Troubleshooting
This guide covers the most common issues encountered when working with the Krateo Core Provider. Use Ctrl+F / Cmd+F to jump directly to your error.
Table of Contents​
- CompositionDefinition not becoming Ready
- Compositions failing to deploy
- Upgrade/Rollback failures
- Certificate Issues: Webhook Failure (core-provider ≥ 0.24.2)
- Certificate Issues: Mutating Webhook (core-provider < 0.24.2)
- Certificate Issues: Conversion Webhook
- Error: invalid group/version "vacuum"
- General Diagnostic Tools
- Common Solutions
1. CompositionDefinition not becoming Ready​
Symptoms:
- CompositionDefinition remains in "Not Ready" state
- No corresponding CDC pod is created
- CRD is not generated
Diagnostic steps:
# Check status conditions
kubectl describe compositiondefinition <name> -n <namespace>
# Check Core Provider logs for chart download or CRD generation errors
kubectl logs -n krateo-system -l app=core-provider --tail=100
What to look for:
Status.Conditionsin the describe output — look for error messages- Chart download failures (network, wrong URL, missing credentials)
- Missing
values.schema.jsonin the chart
2. Compositions failing to deploy​
Symptoms:
- Composition resource stuck in "Not Ready" state
Diagnostic steps:
# Check status and events
kubectl describe githubscaffoldinglifecycles <name> -n <namespace>
# Check CDC logs
kubectl logs -n <namespace> -l app.kubernetes.io/name=githubscaffoldinglifecycles-controller
# Check ArgoCD application status (if applicable)
kubectl get application -n krateo-system
What to examine:
- Events section for resource creation failures
- CDC logs for Git operation or Helm install errors
- ArgoCD application health and sync status
3. Upgrade/Rollback failures​
Symptoms:
- Version transition is stuck
- Mixed-version resources exist
- CDC is in a crash loop
Diagnostic steps:
# Check rollout status of the new CDC
kubectl rollout status deployment/githubscaffoldinglifecycles-v0-0-2-controller \
-n <namespace>
# Check version labels on resources
kubectl get all -n <app-namespace> -l krateo.io/composition-version
# Inspect the Composition desired vs actual state
kubectl get githubscaffoldinglifecycles -n <namespace> -o yaml
Investigation areas:
- Consistency of
krateo.io/composition-versionlabels across resources - CDC logs for reconciliation errors
- Helm release history:
helm history <release-name> -n <namespace>
4a. Certificate Issues: Webhook Failure — core-provider ≥ 0.24.2​
Symptoms:
- Error:
x509: certificate signed by unknown authority - Cannot create/get/list/delete the Composition
Cause: The automatic TLS certificate rotation managed by the Core Provider encountered an issue.
Remediation: Restart the Core Provider pod to trigger certificate rotation:
kubectl get pods -n krateo-system -l app=core-provider
kubectl delete pod -n krateo-system -l app=core-provider
4b. Certificate Issues: Mutating Webhook — core-provider < 0.24.2​
This applies only to versions before 0.24.2. From 0.24.2 onwards, certificate management is fully automatic.
Symptoms:
Internal error occurred: failed calling webhook "core.provider.krateo.io": ...

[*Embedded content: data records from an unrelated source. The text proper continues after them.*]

-- ==== Sys2Proof/Laws/KeepsSystem.lean ====
section
/-! SUPPORT. What each operation and each command keeps, for supplies, resets, modes, queues, flash, the mover, the camera, pictures, the raster, background work and the ledger: one lemma per operation, each by the
lemmas of the operations it calls. -/

namespace Sys2Proof.Machine

set_option linter.all false
set_option Elab.async false

variable {C : Fld → Prop} {D H : Prop} {u₀ : State}

theorem State.setSup_keeps (hC : Settles noFld) {s : State} {f : Supply → Supply} (hk : Keeps noFld False H u₀ s) :
    Keeps noFld False H u₀ (s.setSup f) := by
  unfold State.setSup
  repeat' first
    | with_reducible assumption
    | (extract_lets +onlyGivenNames x; first | (refine (have hx : Keeps noFld False H u₀ x := ?_; ?_); subst x; rotate_left; clear_value x) | subst x)
    | with_reducible exact noFld_apart _
    | with_reducible exact noFld_ne _
    | with_reducible apply Keeps.wr
    | with_reducible apply Keeps.setReg
    | with_reducible apply Keeps.foldl
    | split
    | intro _
    | (with_reducible apply Keeps.lit <;> with_reducible first | rfl | assumption | exact fun _ h => h | exact fun _ _ => rfl | exact fun _ => rfl | exact fun h => h.elim)

theorem State.writeVcoreTgt_keeps (hC : Settles noFld) {s : State} {w : Word} (hk : Keeps noFld False H u₀ s) :
    Keeps noFld False H u₀ (s.writeVcoreTgt w) := by
  unfold State.writeVcoreTgt
  repeat' first
    | with_reducible assumption
    | (extract_lets +onlyGivenNames x; first | (refine (have hx : Keeps noFld False H u₀ x := ?_; ?_); subst x; rotate_left; clear_value x) | subst x)
    | with_reducible exact noFld_apart _
    | with_reducible exact noFld_ne _
    | with_reducible apply State.vcoreTarget_keeps hC
    | with_reducible apply Keeps.wr
    | with_reducible apply Keeps.setReg
    | with_reducible apply Keeps.foldl
    | split
    | intro _
    | (with_reducible apply Keeps.lit <;> with_reducible first | rfl | assumption | exact fun _ h => h | exact fun _ _ => rfl | exact fun _ => rfl | exact fun h => h.elim)

theorem execVcoreTgtWrite_keeps (hC : Settles noFld) {w : BitVec 32} {s : State} (hk : Keeps noFld False H u₀ s) :
    KeepsOut noFld False H u₀ (execVcoreTgtWrite w s) := by
  unfold execVcoreTgtWrite
  repeat' first
    | with_reducible assumption
    | (extract_lets +onlyGivenNames x; first | (refine (have hx : Keeps noFld False H u₀ x := ?_; ?_); subst x; rotate_left; clear_value x) | subst x)
    | with_reducible exact noFld_apart _
    | with_reducible exact noFld_ne _
    | with_reducible refine State.hostReg_keeps hC ?_ ?_
    | with_reducible apply State.writeVcoreTgt_keeps hC
    | with_reducible apply Keeps.wr
    | with_reducible apply Keeps.setReg
    | with_reducible apply KeepsOut.next
    | with_reducible apply Keeps.foldl
    | split
    | intro _
    | (with_reducible apply Keeps.lit <;> with_reducible first | rfl | assumption | exact fun _ h => h | exact fun _ _ => rfl | exact fun _ => rfl | exact fun h => h.elim)

theorem State.writeVhTgt_keeps (hC : Settles noFld) {s : State} {w : Word} (hk : Keeps noFld False H u₀ s) :
    Keeps noFld False H u₀ (s.writeVhTgt w) := by
  unfold State.writeVhTgt
  repeat' first
    | with_reducible assumption
    | (extract_lets +onlyGivenNames x; first | (refine (have hx : Keeps noFld False H u₀ x := ?_; ?_); subst x; rotate_left; clear_value x) | subst x)
    | with_reducible exact noFld_apart _
    | with_reducible exact noFld_ne _
    | with_reducible apply Keeps.wr
    | with_reducible apply Keeps.setReg
    | with_reducible apply Keeps.foldl
    | split
    | intro _
    | (with_reducible apply Keeps.lit <;> with_reducible first | rfl | assumption | exact fun _ h => h | exact fun _ _ => rfl | exact fun _ => rfl | exact fun h => h.elim)

theorem execVhTgtWrite_keeps (hC : Settles noFld) {w : BitVec 32} {s : State} (hk : Keeps noFld False H u₀ s) :
    KeepsOut noFld False H u₀ (execVhTgtWrite w s) := by
  unfold execVhTgtWrite
  repeat' first
    | with_reducible assumption
    | (extract_lets +onlyGivenNames x; first | (refine (have hx : Keeps noFld False H u₀ x := ?_; ?_); subst x; rotate_left; clear_value x) | subst x)
    | with_reducible exact noFld_apart _
    | with_reducible exact noFld_ne _
    | with_reducible refine State.hostReg_keeps hC ?_ ?_
    | with_reducible apply State.writeVhTgt_keeps hC
    | with_reducible apply Keeps.wr
    | with_reducible apply Keeps.setReg
    | with_reducible apply KeepsOut.next
    | with_reducible apply Keeps.foldl
    | split
    | intro _
    | (with_reducible apply Keeps.lit <;> with_reducible first | rfl | assumption | exact fun _ h => h | exact fun _ _ => rfl | exact fun _ => rfl | exact fun h => h.elim)

theorem State.writeVhCtl_keeps (hC : Settles noFld) {s : State} {w : Word} (hk : Keeps noFld False H u₀ s) :
    Keeps noFld False H u₀ (s.writeVhCtl w) := by
  unfold State.writeVhCtl
  repeat' first
    | with_reducible assumption
    | (extract_lets +onlyGivenNames x; first | (refine (have hx : Keeps noFld False H u₀ x := ?_; ?_); subst x; rotate_left; clear_value x) | subst x)
    | with_reducible exact noFld_apart _
    | with_reducible exact noFld_ne _
    | with_reducible apply Keeps.wr
    | with_reducible apply Keeps.setReg
    | with_reducible apply Keeps.foldl
    | split
    | intro _
    | (with_reducible apply Keeps.lit <;> with_reducible first | rfl | assumption | exact fun _ h => h | exact fun _ _ => rfl | exact fun _ => rfl | exact fun h => h.elim)

theorem execVhCtlWrite_keeps (hC : Settles noFld) {w : BitVec 32} {s : State} (hk : Keeps noFld False H u₀ s) :
    KeepsOut noFld False H u₀ (execVhCtlWrite w s) := by
  unfold execVhCtlWrite
  repeat' first
    | with_reducible assumption
    | (extract_lets +onlyGivenNames x; first | (refine (have hx : Keeps noFld False H u₀ x := ?_; ?_); subst x; rotate_left; clear_value x) | subst x)
    | with_reducible exact noFld_apart _
    | with_reducible exact noFld_ne _
    | with_reducible refine State.hostReg_keeps hC ?_ ?_
    | with_reducible apply State.settle_keeps hC
    | with_reducible apply State.writeVhCtl_keeps hC
    | with_reducible apply Keeps.wr
    | with_reducible apply Keeps.setReg
    | with_reducible apply KeepsOut.next
    | with_reducible apply Keeps.foldl
    | split
    | intro _
    | (with_reducible apply Keeps.lit <;> with_reducible first | rfl | assumption | exact fun _ h => h | exact fun _ _ => rfl | exact fun _ => rfl | exact fun h => h.elim)

theorem State.levelWrite_keeps (hC : Settles noFld) {s : State} {f : Fld} {lo : Nat} {hi : Nat} {lvl : Nat} {order : Bool} (hk : Keeps noFld False H u₀ s) :
    Keeps noFld False H u₀ (s.levelWrite f lo hi lvl order) := by
  unfold State.levelWrite
  repeat' first
    | with_reducible assumption
    | (extract_lets +onlyGivenNames x; first | (refine (have hx : Keeps noFld False H u₀ x := ?_; ?_); subst x; rotate_left; clear_value x) | subst x)
    | with_reducible exact noFld_apart _
    | with_reducible exact noFld_ne _
    | with_reducible apply State.evt_keeps hC
    | with_reducible apply Keeps.wr
    | with_reducible apply Keeps.setReg
    | with_reducible apply Keeps.foldl
    | split
    | intro _
    | (with_reducible apply Keeps.lit <;> with_reducible first | rfl | assumption | exact fun _ h => h | exact fun _ _ => rfl | exact fun _ => rfl | exact fun h => h.elim)

theorem State.writeVinFloor_keeps (hC : Settles noFld) {s : State} {w : Word} (hk : Keeps noFld False H u₀ s) :
    Keeps noFld False H u₀ (s.writeVinFloor w) := by
  unfold State.writeVinFloor
  repeat' first
    | with_reducible assumption
    | (extract_lets +onlyGivenNames x; first | (refine (have hx : Keeps noFld False H u₀ x := ?_; ?_); subst x; rotate_left; clear_value x) | subst x)
    | with_reducible exact noFld_apart _
    | with_reducible exact noFld_ne _
    | with_reducible apply State.levelWrite_keeps hC
    | with_reducible apply Keeps.wr
    | with_reducible apply Keeps.setReg
    | with_reducible apply Keeps.foldl
    | split
    | intro _
    | (with_reducible apply Keeps.lit <;> with_reducible first | rfl | assumption | exact fun _ h => h | exact fun _ _ => rfl | exact fun _ => rfl | exact fun h => h.elim)

theorem State.writeVinCrit_keeps (hC : Settles noFld) {s : State} {w : Word} (hk : Keeps noFld False H u₀ s) :
    Keeps noFld False H u₀ (s.writeVinCrit w) := by
  unfold State.writeVinCrit
  repeat' first
    | with_reducible assumption
    | (extract_lets +onlyGivenNames x; first | (refine (have hx : Keeps noFld False H u₀ x := ?_; ?_); subst x; rotate_left; clear_value x) | subst x)
    | with_reducible exact noFld_apart _
    | with_reducible exact noFld_ne _
    | with_reducible apply State.levelWrite_keeps hC
    | with_reducible apply Keeps.wr
    | with_reducible apply Keeps.setReg
    | with_reducible apply Keeps.foldl
    | split
    | intro _
    | (with_reducible apply Keeps.lit <;> with_reducible first | rfl | assumption | exact fun _ h => h | exact fun _ _ => rfl | exact fun _ => rfl | exact fun h => h.elim)

theorem State.writeVmCeil_keeps (hC : Settles noFld) {s : State} {w : Word} (hk : Keeps noFld False H u₀ s) :
    Keeps noFld False H u₀ (s.writeVmCeil w) := by
  unfold State.writeVmCeil
  repeat' first
    | with_reducible assumption
    | (extract_lets +onlyGivenNames x; first | (refine (have hx : Keeps noFld False H u₀ x := ?_; ?_); subst x; rotate_left; clear_value x) | subst x)
    | with_reducible exact noFld_apart _
    | with_reducible exact noFld_ne _
    | with_reducible apply State.levelWrite_keeps hC
    | with_reducible apply Keeps.wr
    | with_reducible apply Keeps.setReg
    | with_reducible apply Keeps.foldl
    | split
    | intro _
    | (with_reducible apply Keeps.lit <;> with_reducible first | rfl | assumption | exact fun _ h => h | exact fun _ _ => rfl | exact fun _ => rfl | exact fun h => h.elim)

theorem State.writeVmDump_keeps (hC : Settles noFld) {s : State} {w : Word} (hk : Keeps noFld False H u₀ s) :
    Keeps noFld False H u₀ (s.writeVmDump w) := by
  unfold State.writeVmDump
  repeat' first
    | with_reducible assumption
    | (extract_lets +onlyGivenNames x; first | (refine (have hx : Keeps noFld False H u₀ x := ?_; ?_); subst x; rotate_left; clear_value x) | subst x)
    | with_reducible exact noFld_apart _
    | with_reducible exact noFld_ne _
    | with_reducible apply State.levelWrite_keeps hC
    | with_reducible apply Keeps.wr
    | with_reducible apply Keeps.setReg
    | with_reducible apply Keeps.foldl
    | split
    | intro _
    | (with_reducible apply Keeps.lit <;> with_reducible first | rfl | assumption | exact fun _ h => h | exact fun _ _ => rfl | exact fun _ => rfl | exact fun h => h.elim)

theorem execVinFloorWrite_keeps (hC : Settles noFld) {w : BitVec 32} {s : State} (hk : Keeps noFld False H u₀ s) :
    KeepsOut noFld False H u₀ (execVinFloorWrite w s) := by
  unfold execVinFloorWrite
  repeat' first
    | with_reducible assumption
    | (extract_lets +onlyGivenNames x; first | (refine (have hx : Keeps noFld False H u₀ x := ?_; ?_); subst x; rotate_left; clear_value x) | subst x)
    | with_reducible exact noFld_apart _
    | with_reducible exact noFld_ne _
    | with_reducible refine State.hostReg_keeps hC ?_ ?_
    | with_reducible apply State.writeVinFloor_keeps hC
    | with_reducible apply Keeps.wr
    | with_reducible apply Keeps.setReg
    | with_reducible apply KeepsOut.next
    | with_reducible apply Keeps.foldl
    | split
    | intro _
    | (with_reducible apply Keeps.lit <;> with_reducible first | rfl | assumption | exact fun _ h => h | exact fun _ _ => rfl | exact fun _ => rfl | exact fun h => h.elim)

theorem execVinCritWrite_keeps (hC : Settles noFld) {w : BitVec 32} {s : State} (hk : Keeps noFld False H u₀ s) :
    KeepsOut noFld False H u₀ (execVinCritWrite w s) := by
  unfold execVinCritWrite
  repeat' first
    | with_reducible assumption
    | (extract_lets +onlyGivenNames x; first | (refine (have hx : Keeps noFld False H u₀ x := ?_; ?_); subst x; rotate_left; clear_value x) | subst x)
    | with_reducible exact noFld_apart _
    | with_reducible exact noFld_ne _
    | with_reducible refine State.hostReg_keeps hC ?_ ?_
    | with_reducible apply State.writeVinCrit_keeps hC
    | with_reducible apply Keeps.wr
    | with_reducible apply Keeps.setReg
    | with_reducible apply KeepsOut.next
    | with_reducible apply Keeps.foldl
    | split
    | intro _
    | (with_reducible apply Keeps.lit <;> with_reducible first | rfl | assumption | exact fun _ h => h | exact fun _ _ => rfl | exact fun _ => rfl | exact fun h => h.elim)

tls: failed to verify certificate: x509: certificate signed by unknown authority
Cause: The caBundle in the MutatingWebhookConfiguration is out of sync with the TLS secret.
Diagnostic steps:
# Read the caBundle from the webhook configuration
kubectl get mutatingWebhookConfiguration core-provider \
-o jsonpath='{.webhooks[0].clientConfig.caBundle}'
# Read the cert from the TLS secret
kubectl get secret core-provider-certs -n krateo-system \
-o json | jq -r '.data["tls.crt"]'
If the two values differ, patch the webhook:
caBundle=$(kubectl get secret core-provider-certs -n krateo-system \
-o json | jq -r '.data["tls.crt"]')
kubectl patch mutatingWebhookConfiguration core-provider \
--type='json' \
-p='[{"op": "replace", "path": "/webhooks/0/clientConfig/caBundle", "value": "'"$caBundle"'"}]'
4.1 Certificate Issues: Conversion Webhook​
Symptoms:
conversion webhook for composition.krateo.io/v0-0-13, Kind=... failed:
tls: failed to verify certificate: x509: certificate signed by unknown authority
Diagnostic steps:
# Read the caBundle from the CRD
kubectl get crds <your-crd-name> \
-o jsonpath='{.spec.conversion.webhook.clientConfig.caBundle}'
# Read cert from TLS secret
kubectl get secret core-provider-certs -n krateo-system \
-o json | jq -r '.data["tls.crt"]'
If they differ, patch the CRD:
caBundle=$(kubectl get secret core-provider-certs -n krateo-system \
-o json | jq -r '.data["tls.crt"]')
kubectl patch crd <your-crd-name> \
--type='json' \
-p='[{"op": "replace", "path": "/spec/conversion/webhook/clientConfig/caBundle", "value": "'"$caBundle"'"}]'
5. Error: invalid group/version "vacuum"​
Symptoms:
request to convert CR from an invalid group/version: composition.krateo.io/vacuum
Cannot create Compositions; error also appears when running kubectl get compositions -A.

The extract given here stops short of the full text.